▶ Action item:
For this exercise, transcribe all the records below exactly.

[Collected data]
★ ★ ★ ★

/-! ## Who performs a write -/

/-- The agent of a write: the context and group it acts for, its die (R331), the engine operation that makes the write, by its class and its
sequence number (R207), and the lane of a member's store. -/
structure Agent where
  ctx   : Nat
  group : Nat
  die   : Nat
  op    : Option (Nat × Nat)
  lane  : Nat := 0
  deriving DecidableEq, Repr

/-- A group as the agent of its own stores. -/
def agentOf (g : Group) : Agent := { ctx := g.ctx, group := g.uid, die := dieOf g.core, op := none }

/-- The copy engine as the agent of a copy of a group. -/
def copyAgent (g : Group) (seq : Nat) : Agent := { agentOf g with op := some (0, seq) }

/-! ## Sidebands (R87) -/

/-- The sideband of a line that nothing has written: the descriptor 0x0000_7F00 (R91, R401). -/
def sideDefault (s : State) : BitVec 48 := s.baseTag ++ (0x7F00 : BitVec 32)

/-- The sideband of the HBM line at an address. -/
def sideGet (s : State) (pa : Nat) : BitVec 48 := sget (sideDefault s) s.side (pa / 64)

/-- Writes the sideband of a line. -/
def sidePut (s : State) (pa : Nat) (x : BitVec 48) : State := { s with side := sput (sideDefault s) s.side (pa / 64) x }

/-- RINTAG of a sideband. -/
def rintag (x : BitVec 48) : BitVec 16 := BitVec.ofNat 16 (x.toNat / 2 ^ 32)

/-- The descriptor of a sideband. -/
def descOf (x : BitVec 48) : Word := BitVec.ofNat 32 x.toNat

/-- A sideband of a descriptor and a RINTAG. -/
def mkSide (tag : BitVec 16) (desc : Word) : BitVec 48 := tag ++ desc

/-! ## Writing HBM -/

/-- The words of n bytes from an address up written at a date. -/
def redate (date pa n : Nat) (d : Sparse Nat) : Sparse Nat :=
  if n = 0 then d else (List.range ((pa + n - 1) / 8 - pa / 8 + 1)).foldl (fun d k => sput 0 d (pa / 8 + k) date) d

/-- Writes bytes of HBM, and dates their words once a context's teams have moved (R321). -/
def hbmWrite (s : State) (pa : Nat) (data : List Byte) : State :=
  { s with hbm := s.hbm.write pa data
           work := if s.moveCount = 0 then s.work else { s.work with dates := redate s.moveCount pa data.length s.work.dates } }

/-! ## The undo logs (R330 to R332) -/

/-- Bytes in use in the log of a die: 128 for each capture and for each deferred write. -/
def logUsed (s : State) (die : Nat) : Nat :=
  128 * ((s.undo.filter fun u => u.die == die).length + (s.deferred.filter fun d => d.die == die).length)

/-- Bytes of the log of a die. -/
def logSize (s : State) : Nat := 3 * logPerStack s

/-- A list without the entries that stand in it again further on. -/
def distinct (l : List Nat) : List Nat := l.foldr (fun x r => if r.contains x then r else x :: r) []

/-- The lines that a range touches. -/
def linesOf (pa n : Nat) : List Nat :=
  if n = 0 then [] else (List.range ((pa + n - 1) / 64 - pa / 64 + 1)).map fun k => (pa / 64 + k) * 64

/-- Whether a byte of HBM lies in the CXL.mem window (R369). -/
def inWindow (s : State) (pa : Nat) : Bool :=
  decide (s.regs.winBase.toNat ≤ pa) && decide (pa < s.regs.winBase.toNat + s.regs.winSize.toNat)

/-- The device of a target on another device. -/
def peerDev? : Target → Option Nat
  | .peer dev _ => some dev
  | .leased dev _ _ => some dev
  | _ => none

/-- Whether a device belongs to this device's recovery domain (R327). -/
def inDomain (s : State) (dev : Nat) : Bool := s.domain.members.contains dev

/-- Whether a place's writes are deferred outside (R208): HBM is written at once, and only its entry waits for the commit. -/
def defers (s : State) (p : Place) : Bool :=
  !p.immed && (p.irrev || match peerDev? p.target with
    | some dev => !inDomain s dev
    | none => false)

/-- The lines of HBM in the logs of a die that a write of n bytes at a place has yet to capture in the present interval (R330). -/
def toCapture (s : State) (die : Nat) (p : Place) (n : Nat) : List Nat :=
  match p.target with
  | .hbm pa =>
    if p.immed || inWindow s pa then []
    else (linesOf pa n).filter fun l => homeDie l == die && rintag (sideGet s l) != s.domain.rin
  | _ => []

/-- Whether a target's lines have no descriptor of their own, so that a DST to one is discarded (R91, R189). -/
def noDesc : Target → Bool
  | .host _ | .mmio _ => true
  | _ => false

/-- A write that has issued and is not performed: its place, its size, the die of its group, the group and the issue. -/
structure Pending where
  place : Place
  size  : Nat
  die   : Nat
  group : Nat
  issue : Nat

/-- The writes that every group has issued and not performed. -/
def unperformed (s : State) : List Pending :=
  s.work.groups.flatMap fun g =>
    ((g.stores.filter fun (b : Buffered) => !(b.size == 5 && noDesc b.place.target)).map fun (b : Buffered) =>
      ({ place := b.place, size := if b.size = 5 then 1 else b.data.length, die := dieOf g.core, group := g.uid, issue := b.issue } : Pending))
    ++ g.tiles.map fun (t : TileWrite) => { place := t.place, size := t.data.length, die := dieOf g.core, group := g.uid, issue := t.issue }

/-- The entries of a die's log that some writes will take: one for each line, and one for each deferred write. -/
def entriesOf (s : State) (die : Nat) (l : List Pending) (line : Option Nat) : Nat :=
  ((distinct (l.flatMap fun w => toCapture s die w.place w.size)).filter fun a => some a != line).length
  + (l.filter fun w => w.die == die && defers s w.place).length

★ ★ ★ ★

▶ Solution:
/-! ## Who performs a write -/

/-- The agent of a write: the context and group it acts for, its die (R331), the engine operation that makes the write, by its class and its
sequence number (R207), and the lane of a member's store. -/
structure Agent where
  ctx   : Nat
  group : Nat
  die   : Nat
  op    : Option (Nat × Nat)
  lane  : Nat := 0
  deriving DecidableEq, Repr

/-- A group as the agent of its own stores. -/
def agentOf (g : Group) : Agent := { ctx := g.ctx, group := g.uid, die := dieOf g.core, op := none }

/-- The copy engine as the agent of a copy of a group. -/
def copyAgent (g : Group) (seq : Nat) : Agent := { agentOf g with op := some (0, seq) }

/-! ## Sidebands (R87) -/

/-- The sideband of a line that nothing has written: the descriptor 0x0000_7F00 (R91, R401). -/
def sideDefault (s : State) : BitVec 48 := s.baseTag ++ (0x7F00 : BitVec 32)

/-- The sideband of the HBM line at an address. -/
def sideGet (s : State) (pa : Nat) : BitVec 48 := sget (sideDefault s) s.side (pa / 64)

/-- Writes the sideband of a line. -/
def sidePut (s : State) (pa : Nat) (x : BitVec 48) : State := { s with side := sput (sideDefault s) s.side (pa / 64) x }

/-- RINTAG of a sideband. -/
def rintag (x : BitVec 48) : BitVec 16 := BitVec.ofNat 16 (x.toNat / 2 ^ 32)

/-- The descriptor of a sideband. -/
def descOf (x : BitVec 48) : Word := BitVec.ofNat 32 x.toNat

/-- A sideband of a descriptor and a RINTAG. -/
def mkSide (tag : BitVec 16) (desc : Word) : BitVec 48 := tag ++ desc

/-! ## Writing HBM -/

/-- The words of n bytes from an address up written at a date. -/
def redate (date pa n : Nat) (d : Sparse Nat) : Sparse Nat :=
  if n = 0 then d else (List.range ((pa + n - 1) / 8 - pa / 8 + 1)).foldl (fun d k => sput 0 d (pa / 8 + k) date) d

/-- Writes bytes of HBM, and dates their words once a context's teams have moved (R321). -/
def hbmWrite (s : State) (pa : Nat) (data : List Byte) : State :=
  { s with hbm := s.hbm.write pa data
           work := if s.moveCount = 0 then s.work else { s.work with dates := redate s.moveCount pa data.length s.work.dates } }

/-! ## The undo logs (R330 to R332) -/

/-- Bytes in use in the log of a die: 128 for each capture and for each deferred write. -/
def logUsed (s : State) (die : Nat) : Nat :=
  128 * ((s.undo.filter fun u => u.die == die).length + (s.deferred.filter fun d => d.die == die).length)

/-- Bytes of the log of a die. -/
def logSize (s : State) : Nat := 3 * logPerStack s

/-- A list without the entries that stand in it again further on. -/
def distinct (l : List Nat) : List Nat := l.foldr (fun x r => if r.contains x then r else x :: r) []

/-- The lines that a range touches. -/
def linesOf (pa n : Nat) : List Nat :=
  if n = 0 then [] else (List.range ((pa + n - 1) / 64 - pa / 64 + 1)).map fun k => (pa / 64 + k) * 64

/-- Whether a byte of HBM lies in the CXL.mem window (R369). -/
def inWindow (s : State) (pa : Nat) : Bool :=
  decide (s.regs.winBase.toNat ≤ pa) && decide (pa < s.regs.winBase.toNat + s.regs.winSize.toNat)

/-- The device of a target on another device. -/
def peerDev? : Target → Option Nat
  | .peer dev _ => some dev
  | .leased dev _ _ => some dev
  | _ => none

/-- Whether a device belongs to this device's recovery domain (R327). -/
def inDomain (s : State) (dev : Nat) : Bool := s.domain.members.contains dev

/-- Whether a place's writes are deferred outside (R208): HBM is written at once, and only its entry waits for the commit. -/
def defers (s : State) (p : Place) : Bool :=
  !p.immed && (p.irrev || match peerDev? p.target with
    | some dev => !inDomain s dev
    | none => false)

/-- The lines of HBM in the logs of a die that a write of n bytes at a place has yet to capture in the present interval (R330). -/
def toCapture (s : State) (die : Nat) (p : Place) (n : Nat) : List Nat :=
  match p.target with
  | .hbm pa =>
    if p.immed || inWindow s pa then []
    else (linesOf pa n).filter fun l => homeDie l == die && rintag (sideGet s l) != s.domain.rin
  | _ => []

/-- Whether a target's lines have no descriptor of their own, so that a DST to one is discarded (R91, R189). -/
def noDesc : Target → Bool
  | .host _ | .mmio _ => true
  | _ => false

/-- A write that has issued and is not performed: its place, its size, the die of its group, the group and the issue. -/
structure Pending where
  place : Place
  size  : Nat
  die   : Nat
  group : Nat
  issue : Nat

/-- The writes that every group has issued and not performed. -/
def unperformed (s : State) : List Pending :=
  s.work.groups.flatMap fun g =>
    ((g.stores.filter fun (b : Buffered) => !(b.size == 5 && noDesc b.place.target)).map fun (b : Buffered) =>
      ({ place := b.place, size := if b.size = 5 then 1 else b.data.length, die := dieOf g.core, group := g.uid, issue := b.issue } : Pending))
    ++ g.tiles.map fun (t : TileWrite) => { place := t.place, size := t.data.length, die := dieOf g.core, group := g.uid, issue := t.issue }

/-- The entries of a die's log that some writes will take: one for each line, and one for each deferred write. -/
def entriesOf (s : State) (die : Nat) (l : List Pending) (line : Option Nat) : Nat :=
  ((distinct (l.flatMap fun w => toCapture s die w.place w.size)).filter fun a => some a != line).length
  + (l.filter fun w => w.die == die && defers s w.place).length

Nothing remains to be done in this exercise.